Wind turbines on the Kumayaay Indian reservation in southern California.
The Global Wind Energy Council has
released results of its survey of wind energy installed across the planet in 2014, and it's impressive: 51.5 gigawatts for a worldwide total of 369 gigawatts. In 2013, global installations of wind totaled 35 GW.
In the United States, 4.9 GW were installed in 2014, a big step up from the 1.1 GW installed in 2013, but well below the record of 13.2 GW installed in the United States in 2012. The U.S. total is now 65.9 GW. That's more than the Department of Energy forecast in 2005 that the United States would have installed by 2030.
At the top of the heap for installed wind turbines in 2014 was China, with 24.4 GW added. The European Union and rest of Europe installed 12.8 GW. Germany led there with 5.2 GW.
While wind still constitutes a very small fraction of the world's installed electricity-generating capacity, analysts are forecasting that this continued growth means wind turbines could constitute good portion of the planet's total capacity by 2030. In its "advanced" scenario, for instance, GWEC's Global World Energy Outlook calculates that there could be 2,000 GW of wind power installed by 2030, providing 19 percent of the world's electricity. By 2050, the estimate is 25-30 percent. But when you start forecasting possibilities three and more decades away, there are of necessity many caveats.
Dave Appleyard writes:
The more realistic, business as usual, “moderate” forecast sees an annual market size topping 65 GW by 2020 for a total installed capacity of 712 GW by then. Robust growth is anticipated in the period after 2020, with annual markets exceeding 85 GW by 2030 and bringing total installed capacity up to nearly 1500 GW by the end of that decade.
In terms of the volume of electricity produced by wind power, the GWEO “moderate” scenario envisages a large contribution from wind, some 1750 TWh in 2020, rising to almost 3900 TWh in 2030. In this case wind power would meet between 7.2 percent and 7.8 percent of global electrical demand in 2020, and between 12.9 percent and 14.5 percent by 2030. The report notes that while this is quite a substantial contribution, it is nonetheless “probably not in line with what would be required to meet agreed climate protection goals.”
There's more analysis below the fold.
There are obstacles and potential ones to maximizing this growth.
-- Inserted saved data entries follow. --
-- ==== Sys2Proof/Machine/Advance.lean ====
section
/-! DEFINITION. One fc of a running span: scheduled effects, deck injection, token windows, holds and freezes, and the
commands of the span's hold sources (11_spans R293 to R298; 10 R264 to R267, R274, R275; 08 R212; 01 R32). -/
namespace Sys2Proof.Machine

/-! ### Scheduled effects (R148, R190, R232) -/

/-- A scheduled effect of pier `p` of span `k` takes place. -/
def doAct (k p : Nat) (a : Act) (s : State) : State :=
  match a.op with
  | .present rs => present k p rs s
  | .tldRead t idx w tcol acc zero => actTldRead p a.due t idx w tcol acc zero s
  | .tldEnd t => s.modPier p fun x => x.ocUse t
  | .tileShape t sh => actTileShape p t sh s
  | .tileLine t idx tcol ws => actTileLine p t idx tcol ws s
  | .tstRead t idx w tcol acc zero => actTstRead p a.due t idx w tcol acc zero s
  | .benchStore acc ws => actBenchStore p acc ws s
  | .mvldRead mv row => actMvldRead p a.due mv row s
  | .mvSet mv vs => actMvSet k p mv vs s
  | .ftqPresent e => actFtqPresent k p a.due e s
  | .ftqPush e => actFtqPush p e s
  | .ftqFree e => actFtqFree p e s
  | .tileBlock t _ cols ws => actTileBlock p t cols ws s
  | .tileAll t ws => actTileAll p t ws s
  | .inttRead t => actInttRead p t s
  | .inttEnd o px zero => actInttEnd k p o px zero s
  | .hldRead h row => sched p (a.due + 6) false 0 (.hSet h ((s.pier p).hdrAt row)) (checkBench p (rowKeys row) s)
  | .hSet h v => s.modSeq p fun q => { q with h := tput q.h h v }
  | .brRead br acc => actBrRead p a.due br acc s
  | .brSet br ws => actBrSet p br ws s
  | .seedRead n row => actSeedRead p a.due n row s
  | .seedSet n key => actSeedSet p n key s
  | .spinRow pass row => actSpinRow k p a.due pass row s
  | .tileRow t row ws => actTileRow p t row ws s
  | .passEnd pass => actPassEnd p pass s
  | .fsseRead row => actFsseRead p row s
  | .fsseRun o off bits words blocks zero => actFsseRun p a.due o off bits words blocks zero s
  | .dsendRead o row drow => actDsendRead k p a.due o row drow s
  | .sendqPresent enters flits => actSendqPresent k p a.due enters flits s
  | .sendqEnter r => actSendqEnter p a.due r s

/-- The effects of pier `p` that a predicate picks out take place in ascending slot order and leave the list (R149). -/
def runActs (k p : Nat) (pick : Act → Bool) (s : State) : State :=
  let q := splitBy pick (s.pier p).acts
  let now := q.1.foldl (fun l a => insertBy (·.slot) a l) []
  now.foldl (fun s a => doAct k p a s) (s.modPier p fun x => { x with acts := q.2 })

/-! ### Token windows (R266, R267) -/

/-- Tokens charged in span-relative fc `f`. -/
def Span.tokens (sp : Span) (f : Nat) : Nat :=
  (sp.charges.map fun c => if (c.last.map fun l => decide (f ≤ l)).getD true then c.rate else 0).foldl (· + ·) 0

/-- The span meter checks the window that ends: WINDOW_PEAK, 0x0504 and the halt over the grant, the level of the next. -/
def windowEnd (k : Nat) (s : State) : State :=
  let sp := s.span k
  let grant := sp.grants.getD sp.level 0
  let s1 := sp.piers.foldl (fun s p => s.setReg spnWindowPeak p 0 (max (s.reg spnWindowPeak p 0) sp.winSum)) s
  let s2 := s1.modSpan k fun sp => { sp with winFc := 0, winSum := 0, winIndex := sp.winIndex + 1, level := sp.nextLevel }
  if sp.winSum ≤ grant then s2
  else
    stopSpan k (.commit 0x0504 none)
      (raise { code := 0x0504, action := 3, unit := 0, span := k, detail := leBytes 4 sp.winIndex ++ leBytes 1 sp.level } s2)

/-- TOKEN_WINDOW_END (R266): the window's 64th unfrozen fc has ended. -/
def execTokenWindowEnd (k : Nat) (s : State) : Host.Outcome State Fault Refusal :=
  if 16 ≤ k then .fault (.noSuchUnit k)
  else if (s.span k).running ∧ 64 ≤ (s.span k).winFc then .next (windowEnd k s) else .next s

/-- The unfrozen fc that ends is charged; charges that are over leave the list. -/
def meterFc (k : Nat) (s : State) : State :=
  let f := (s.span k).relFc
  let s1 := s.modSpan k fun sp => { sp with
    winSum := sp.winSum + sp.tokens f, winFc := sp.winFc + 1
    charges := sp.charges.filter fun c => (c.last.map fun l => decide (f < l)).getD true }
  if 64 ≤ (s1.span k).winFc then windowEnd k s1 else s1

/-! ### Errors that mod-127 shadows find (R214, R243, R464) -/

/-- Whether an engine of a pier computes in span-relative fc `f`: 0 the MME, 1 the NTT engine, 2 the spindle (Table 18-4). -/
def Pier.computes (x : Pier) (engine f : Nat) : Bool :=
  match engine with
  | 0 => decide (f < x.mmeUntil)
  | 1 => decide (f < x.nttUntil)
  | _ => decide (f < x.passUntil) || decide (f < x.fssUntil)

/-- The shadow of an engine of pier `p`, stage `st` of span `k`, differs from its result: the engine's counter, one record with ACTION 2,
the halt of the span. -/
def foundErr (k st p : Nat) (e : EngErr) (s : State) : State :=
  replayFault 0x0602 p k (leBytes 1 e.engine ++ leBytes 1 e.pos ++ leBytes 2 e.elem ++ leBytes 2 st)
    (s.bump (if e.engine = 2 then spResidueErrors else laResidueErrors) p 0 1)

/-- The errors that the piers of span `k` meet in this fc: those of an engine that computes, in ascending order of pier (R461). -/
def findErrors (k : Nat) (s : State) : State :=
  let sp := s.span k
  let ps := sp.piers.foldl (fun l p => insertBy id p l) []
  ps.foldl (fun s p =>
    let x := s.pier p
    let q := splitBy (fun (e : EngErr) => x.computes e.engine sp.relFc) x.errors
    if q.1.isEmpty then s
    else q.1.foldl (fun s e => foundErr k (sp.piers.idxOf p) p e s) (s.modPier p fun x => { x with errors := q.2 })) s

/-! ### Held and frozen fc (R297, R298) -/

/-- Whether the span was held 12 fc before the current one; `held` lists the fc before the current one, the latest first. -/
def Span.heldBack (sp : Span) : Bool := sp.held.getD 11 false

/-- SPAN_FREEZE (R297): the span was held 12 fc ago. -/
def execSpanFreeze (k : Nat) (s : State) : Host.Outcome State Fault Refusal :=
  if 16 ≤ k then .fault (.noSuchUnit k)
  else if (s.span k).running ∧ (s.span k).heldBack then .next (s.modSpan k fun sp => { sp with frozen := true }) else .next s

/-- SPAN_THAW (R297): the span was not held 12 fc ago. -/
def execSpanThaw (k : Nat) (s : State) : Host.Outcome State Fault Refusal :=
  if 16 ≤ k then .fault (.noSuchUnit k)
  else if (s.span k).heldBack then .next s else .next (s.modSpan k fun sp => { sp with frozen := false })

/-- Frozen fc since the freeze began: of those held, each froze 12 fc later. -/
def frozenFor (since fc : Nat) : Nat := fc - (since + 11)

/-- Bench writes of pier `p`'s chucks whose fc has come are stored (R148). -/
def storeDue (p : Nat) (s : State) : State :=
  let q := splitBy (fun w : Nat × List (Nat × W36) => decide (w.1 ≤ s.clk.fc)) (s.pier p).stores
  if q.1.isEmpty then s
  else q.1.foldl (fun s w => s.putBench p w.2) (s.modPier p fun x => { x with stores := q.2 })

/-- The end of an fc of a span: in an unfrozen one the effects that fall at its end; then slot 3's chuck writes, whichever it was
(R149, R153). -/
def endFc (k : Nat) (s : State) : State :=
  let sp := s.span k
  sp.piers.foldl (fun s p =>
    storeDue p (if sp.frozen then s else runActs k p (fun a => a.atEnd && decide (a.due ≤ sp.relFc)) s)) s

/-- The spindle pass that reads the head entry of pier `p`'s full finished-tile queue goes on in the fc that would be span-relative
fc `f` (R212). -/
def headPass (k p f : Nat) (s : State) : State :=
  match (s.pier p).ftq.find? fun e => e.taken with
  | none => s
  | some e =>
    let pass := ((s.pier p).passes.find? fun a => a.x.isNone ∧ a.ent = e.id).map (·.id)
    let own := fun (a : Act) => pass.isSome && a.pass == pass
    runActs k p (fun a => own a && !a.atEnd && decide (a.due ≤ f))
      (runActs k p (fun a => own a && a.atEnd && decide (a.due < f)) s)

/-- What goes on while a span is frozen: the pass that reads the head entry of a full finished-tile queue, the injection of
a full send queue, and FROZEN_FC (R212, R296, R298). -/
def frozenFc (k : Nat) (s : State) : State :=
  let sp := s.span k
  sp.piers.foldl (fun s p =>
    let s0 := s.bump spnFrozenFc p 0 1
    let mine := fun (src : HoldSrc) => sp.holds.find? fun h => h.pier == p && h.src == src
    let s1 := match mine .ftq with
      | some h => headPass k p (sp.relFc + frozenFor h.since s.clk.fc) s0
      | none => s0
    if (mine .sendq).isSome then injectFlit k p sp.relFc s1 else s1) s

/-- One unfrozen fc: effects of the new fc begin, the MME's array counts it, flits leave (R217, R247, R296). -/
def unfrozenFc (k : Nat) (s : State) : State :=
  let s0 := s.modSpan k fun sp => { sp with relFc := sp.relFc + 1 }
  let sp := s0.span k
  let f := sp.relFc
  let array := fun (p : Nat) (s : State) => if f < (s.pier p).mmeArray then s.bump laMmeActiveFc p 0 1 else s
  let s1 := sp.piers.foldl (fun s p => array p (runActs k p (fun a => !a.atEnd && decide (a.due ≤ f)) s)) s0
  sp.piers.foldl (fun s p => injectFlit k p f s) s1

/-- A running span passes from one device fc to the next. -/
def advanceSpan (k : Nat) (s : State) : State :=
  if !(s.span k).running then s
  else
    let s0 := countHolds k (endFc k s)
    let s1 := if (s0.span k).frozen then s0 else meterFc k s0
    if (s1.span k).stop.isSome then applyStop k s1
    else
      let s2 := s1.modSpan k fun sp => { sp with held := ((!sp.holds.isEmpty) :: sp.held).take 12 }
      let s3 := s2.modSpan k fun sp => { sp with frozen := sp.heldBack }
      if (s3.span k).frozen then frozenFc k s3 else unfrozenFc k s3

/-! ### The ends of hold sources -/

/-- WAITT_TARGET (R264): the time base has reached what a WAITT of the pier waits for. -/
def execWaittTarget (p : Nat) (s : State) : Host.Outcome State Fault Refusal :=
  if 192 ≤ p then .fault (.noSuchUnit p)
  else match s.spanOf p with
    | some (k, _) => .next (endHolds k (fun h => h.pier == p && h.src == .waitt && h.waits.all (· ≤ s.now)) s)
    | none => .next s

/-- FTQ_OVERFLOW (R212): the full queue has an entry free for the push, or nothing can free one; the span halts. -/
def execFtqOverflow (p : Nat) (s : State) : Host.Outcome State Fault Refusal :=
  if 192 ≤ p then .fault (.noSuchUnit p)
  else match s.spanOf p with
    | none => .next s
    | some (k, _) =>
      let x := s.pier p
      let mine := fun (h : Hold) => h.pier == p && h.src == .ftq
      let room := decide (x.ftq.length < 8)
      if !((s.span k).frozen && (s.span k).holds.any mine) || !(room || x.ftq.all fun e => !e.taken) then .next s
      else
        let push := x.acts.find? fun a => match a.op with
          | .ftqPush _ => true
          | _ => false
        let s1 := match push with
          | some a => if room then doAct k p a (s.modPier p fun x => { x with acts := x.acts.erase a }) else s
          | none => s
        .next (lathe01 0x0104 p k (endHolds k mine s1))

/-- SENDQ_OVERFLOW (R296): the full send queue has room; the span halts. -/
def execSendqOverflow (p : Nat) (s : State) : Host.Outcome State Fault Refusal :=
  if 192 ≤ p then .fault (.noSuchUnit p)
  else match s.spanOf p with
    | none => .next s
    | some (k, _) =>
      let mine := fun (h : Hold) => h.pier == p && h.src == .sendq
      if (s.span k).holds.any mine ∧ (s.pier p).sendq.length < 16 then
        .next (stopSpan k (.commit 0x0505 (some p))
          (raise { code := 0x0505, action := 3, unit := 1, pier := p, span := k } (endHolds k mine s)))
      else .next s

/-! ### Die-to-die replay (R32, R467) -/

/-- FLIT_REPLAY: a flit of a link has been replayed so many times; from the second on, every span with traffic on the link is
held until the flit is delivered, and one record is written. The spans with traffic on the link in that fc are the command's word. -/
def execFlitReplay (link channel replays : Nat) (spans : List Nat) (s : State) : Host.Outcome State Fault Refusal :=
  if 3 ≤ link then .fault (.noSuchUnit link)
  else
    let known := s.flits.any fun f => f.1 == link && f.2.1 == channel
    let s1 := s.bump rasLinkReplays 0 link 1
    if replays < 2 ∨ known then .next s1
    else
      let hold : Hold := { src := .link, pier := 255, waits := [link, channel], since := s.clk.fc }
      let s2 := spans.foldl (fun s k => s.modSpan k fun sp => { sp with holds := sp.holds ++ [hold] }) s1
      let s3 := { s2 with flits := s2.flits ++ [(link, channel, replays, spans)] }.bump rasLinkHolds 0 0 spans.length
      .next (raise { code := 0x0608, action := 0, unit := 4
                     detail := leBytes 1 link ++ leBytes 1 channel ++ leBytes 2 replays } s3)

/-- FLIT_DELIVERED: the flit passes, and the holds that it gave end. -/
def execFlitDelivered (link channel : Nat) (s : State) : Host.Outcome State Fault Refusal :=
  if 3 ≤ link then .fault (.noSuchUnit link)
  else match s.flits.find? fun f => f.1 = link ∧ f.2.1 = channel with
    | none => .next s
    | some f =>
      let s1 := { s with flits := s.flits.filter fun g => !(g.1 == link && g.2.1 == channel) }
      .next (f.2.2.2.foldl (fun s k => endHolds k (fun h => h.src == .link && h.waits == [link, channel]) s) s1)

/-! ### Instruction memory (R274 to R276) -/

/-- IMEM_WRITE of 1 on pier `p`: the 16 bytes of IMEM_DATA at IMEM_ADDR of the bank and target staged, and IMEM_ADDR moves on. -/
def execImemWrite (p : Nat) (staged : Option (Nat × Nat × Nat)) (data : Nat) (s : State) : Host.Outcome State Fault Refusal :=
  if 192 ≤ p then .fault (.noSuchUnit p)
  else if s.pierState p ≠ 1 then .next (raise { code := 0x0501, action := 0, unit := 1, pier := p } s)
  else
    let sd := (List.range 4).foldl (fun s k => s.setReg seqImemData p k (fld data (32 * k) 32)) s
    let s0 := match staged with
      | some g => ((sd.setReg seqImemBank p 0 g.1).setReg seqImemTarget p 0 g.2.1).setReg seqImemAddr p 0 (g.2.2 / 16)
      | none => sd
    let x := s0.pier p
    let bank := s0.reg seqImemBank p 0
    let addr := s0.reg seqImemAddr p 0
    if bank = x.seq.bank ∨ x.seq.armed then .next (raise { code := 0x0502, action := 0, unit := 1, pier := p } s0)
    else
      let a := imemBase bank (s0.reg seqImemTarget p 0) + 16 * addr
      .next ((s0.modPier p fun x => { x with imem := mputs x.imem a (leBytes 16 data) }).setReg seqImemAddr p 0 (addr + 1))

/-- SWAP_ARM of pier `p` written: 1 arms the swap of its next launch, 0 cancels it. -/
def execSwapArm (p value : Nat) (s : State) : Host.Outcome State Fault Refusal :=
  if 192 ≤ p then .fault (.noSuchUnit p)
  else if s.pierState p ≠ 1 then .next (raise { code := 0x0501, action := 0, unit := 1, pier := p } s)
  else .next (s.modSeq p fun q => { q with armed := value % 2 == 1 })

end Sys2Proof.Machine
end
Some analysts view the drop in oil prices as a drawback for expanding the capacity of wind, solar and other renewable sources of energy. Others say the fall provides an opportunity. Appleyard again:
Sven Teske, Greenpeace senior energy expert and one of the principal authors of the report, contends that the forecasts are robust even in the face of wider energy market volatility, such as the dramatic drop in oil prices that has seen oil fall to below $50 a barrel. “I do not think the current low oil price will have an effect on the global wind market,” he said, explaining: “as oil is for transport, approximately 80 percent [of global demand] and wind generates power.
“The economics of the power supply for islands [where renewables often compete with diesel gensets] might be affected negatively for renewable energy, but this is, firstly, more a problem for PV and, secondly, the market share of off-grid wind and actually also PV is currently quite low — thus the effect will be minor.”
The other blockade is the production tax credit that provides a 10-year subsidy of 2.2 cents for every kilowatt-hour of electricity generated by solar, wind and geothermal sources. The PTC has expired and been renewed many times since it was first introduced by Congress in 1992. This yo-yo effect hurts. Investors are more likely to shy away from projects that have extra measures of uncertainty, and the prospects for the PTC are frequently uncertain.
For new projects, the PTC currently applies only to those begun in 2014. The wind industry's lobbyists have sought to get a longer-term PTC by supporting a gradually diminishing subsidy, 80 percent of what it is now in 2016, 60 percent in 2017.
Many Republicans support renewing the PTC. Sen. Charles Grassley, for instance—whose home state of Iowa now generates at least 27 percent of its electricity by wind turbines—favors it. But others do not. And given the make-up of Congress right now, the credit's future is murky at best.